Die Architektur der Kartäuser


Hausarbeit (Hauptseminar), 2007
22 Seiten, Note: 1,3

Leseprobe

Inhaltsverzeichnis

1. Einführung

2. Der Orden der Kartäuser
2.1. Das Leben der Kartäusermönche
2.2. Einflüsse der Kartäuserregel auf die Architektur
2.3. Literaturlage
2.4. Das Kloster der Mönche – „Domus Superior“
2.4.1. Die Lage des Klosters
2.4.2. Die Kirche
2.4.3. Die Gemeinschaftsräume
2.4.4. Die Zellen
2.5. Das untere Haus – „Domus Inferior“

3. Die große Kartause – „Le Grande Chartreuse“

4. Zusammenfassung

5. Literaturverzeichnis

7. Abbildungsverzeichnis

1.Einführung

„Die Kartäuser halten mit einer Ausdauer, die kein anderer Orden erreicht hat, jahrhundertelang an der ungewöhnlichen Strenge ihrer kontemplativen, von der Welt völlig abgeschlossenen Lebensform fest, ohne wie andere einer Reformbewegung zu bedürfen.[1] “ Dieses Zitat gibt einen Einblick in die strenge Lebensführung des Ordens der Kartäuser. Die Architektur des Ordens passte sich dieser Einstellung zum Glauben an.

Einen einheitlichen Baustil hat es bei den Kartäusern nie gegeben. Vielmehr richteten sich ihre Klöster nach den örtlichen Gegebenheiten. So waren sie in engen Bergtätern länger gestreckt, als zum Beispiel im städtischen Gebiet, wo genug Raum zur Verfügung stand. Die Klöster verfügten jedoch immer über einen großen und kleinen Kreuzgang, einen Kapitelsaal, ein Refektorium, eine Bibliothek und eine Kapelle.

Der Orden der Kartäuser gilt als zahlenmäßig relativ klein, hatte aber gemessen an seiner Größe einen nicht zu unterschätzenden Einfluss. Dabei ist bemerkenswert, dass er nie reformiert wurde und auch weltlichen Einflüssen gegenüber stets unbeeindruckt blieb. Zwischen 1350 und 1550, als immer mehr Orden in ihrer Regeltreue nachließen, suchten immer mehr Gläubige Aufnahme bei den strengen Mönchen[2].

Das besondere der Glaubensgemeinschaft war ihre Lebensweise. Sie lebten teils zusammen und teils in Abgeschiedenheit. Der Orden geht auf den Heiligen Bruno aus Köln zurück. Dieser brach 1084 mit sechs Glaubensbrüdern auf um sich im Tal von la Chartreuse, nördlich von Grenoble gelegen, niederzulassen und ein Einsiedlerleben zu führen. Fünf Jahre später wurde Bruno von Papst Urban II. nach Rom berufen um dort als Berater zu wirken. Er konnte sich jedoch 1091 wieder in die Wildnis von Kalabrien zurückziehen, um dort eine neue Einsiedelei zu gründen. Erst im Jahr 1115 entstand eine Dritte in Portes nach Vorbild der Ersten. Bis Ende des Jahrhunderts entstanden 37 weitere, sowie zwei Nonnenklöster[3].
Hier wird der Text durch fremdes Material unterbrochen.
-- ==== Sys2Proof/Machine/Adler.lean ====
section
/-! DEFINITION. The Adler-32 family: `ADL.INIT`, `ADL.UPD`, `ADL.GET`, `ADLER32` (41_adler32.md). -/

namespace Sys2Proof.Machine

/-- `a <- 1; b <- 0` (41_adler32.md R142). -/
def State.initAdler (s : State) : State := s.setAdler (adlerInitA, adlerInitB)

/-- `ADL.INIT` (41_adler32.md R142). -/
def execAdlInit (s : State) : Host.Outcome State Fault Refusal := complete (.going s.initAdler)

/-- `ADL.UPD d` (41_adler32.md R143). -/
def execAdlUpd (d : Byte) (s : State) : Host.Outcome State Fault Refusal := complete (.going (s.foldAdler d))

/-- `RES <- (b << 16) OR a`; `a`, `b` keep their values (41_adler32.md R144). -/
def State.deliverAdler (s : State) : State := s.setRes (adlerValue (s.a, s.b))

/-- `ADL.GET` (41_adler32.md R144). -/
def execAdlGet (s : State) : Host.Outcome State Fault Refusal := complete (.going s.deliverAdler)

/-- `ADLER32`: the whole input buffer folded into fresh sums (41_adler32.md R145). -/
def execAdler32 (s : State) : Host.Outcome State Fault Refusal :=
  complete ((overInput (fun v t => .going (t.foldAdler v)) s.inLen.toNat 0 s.initAdler).andThen
    fun t => .going t.deliverAdler)

end Sys2Proof.Machine
end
Im 14. und 15. Jahrhundert, dem Zeitalter der Mystik, fand der Orden starken Zulauf, nun auch besonders in Deutschland[4]. Bis zum Anfang des 15.Jahrhunderts entstanden alle 30 deutschen Kartausen. Meist innerhalb der Stadt, oder in deren Nähe, so zum Beispiel in Nürnberg, Köln, Erfurt oder Danzig.

1127 wurden die Lebensregeln der Kartäuser vereinheitlicht. Die wichtigsten Regeln waren Stillschweigen, Gebet und Handarbeit, sowie die Ablehnung von Fleischspeisen. Die Kartausen waren für zwölf Mönche und den Prior eingerichtet. Später gab es auch Doppelkartausen für 24 Mönche. Jeder der Mönche lebte in seiner eigen Zelle mit kleinem Garten. Nur zu bestimmten Tageszeiten kamen sie zusammen, um Andacht zu halten oder um einmal in der Woche im großen Kreuzgang zu diskutieren.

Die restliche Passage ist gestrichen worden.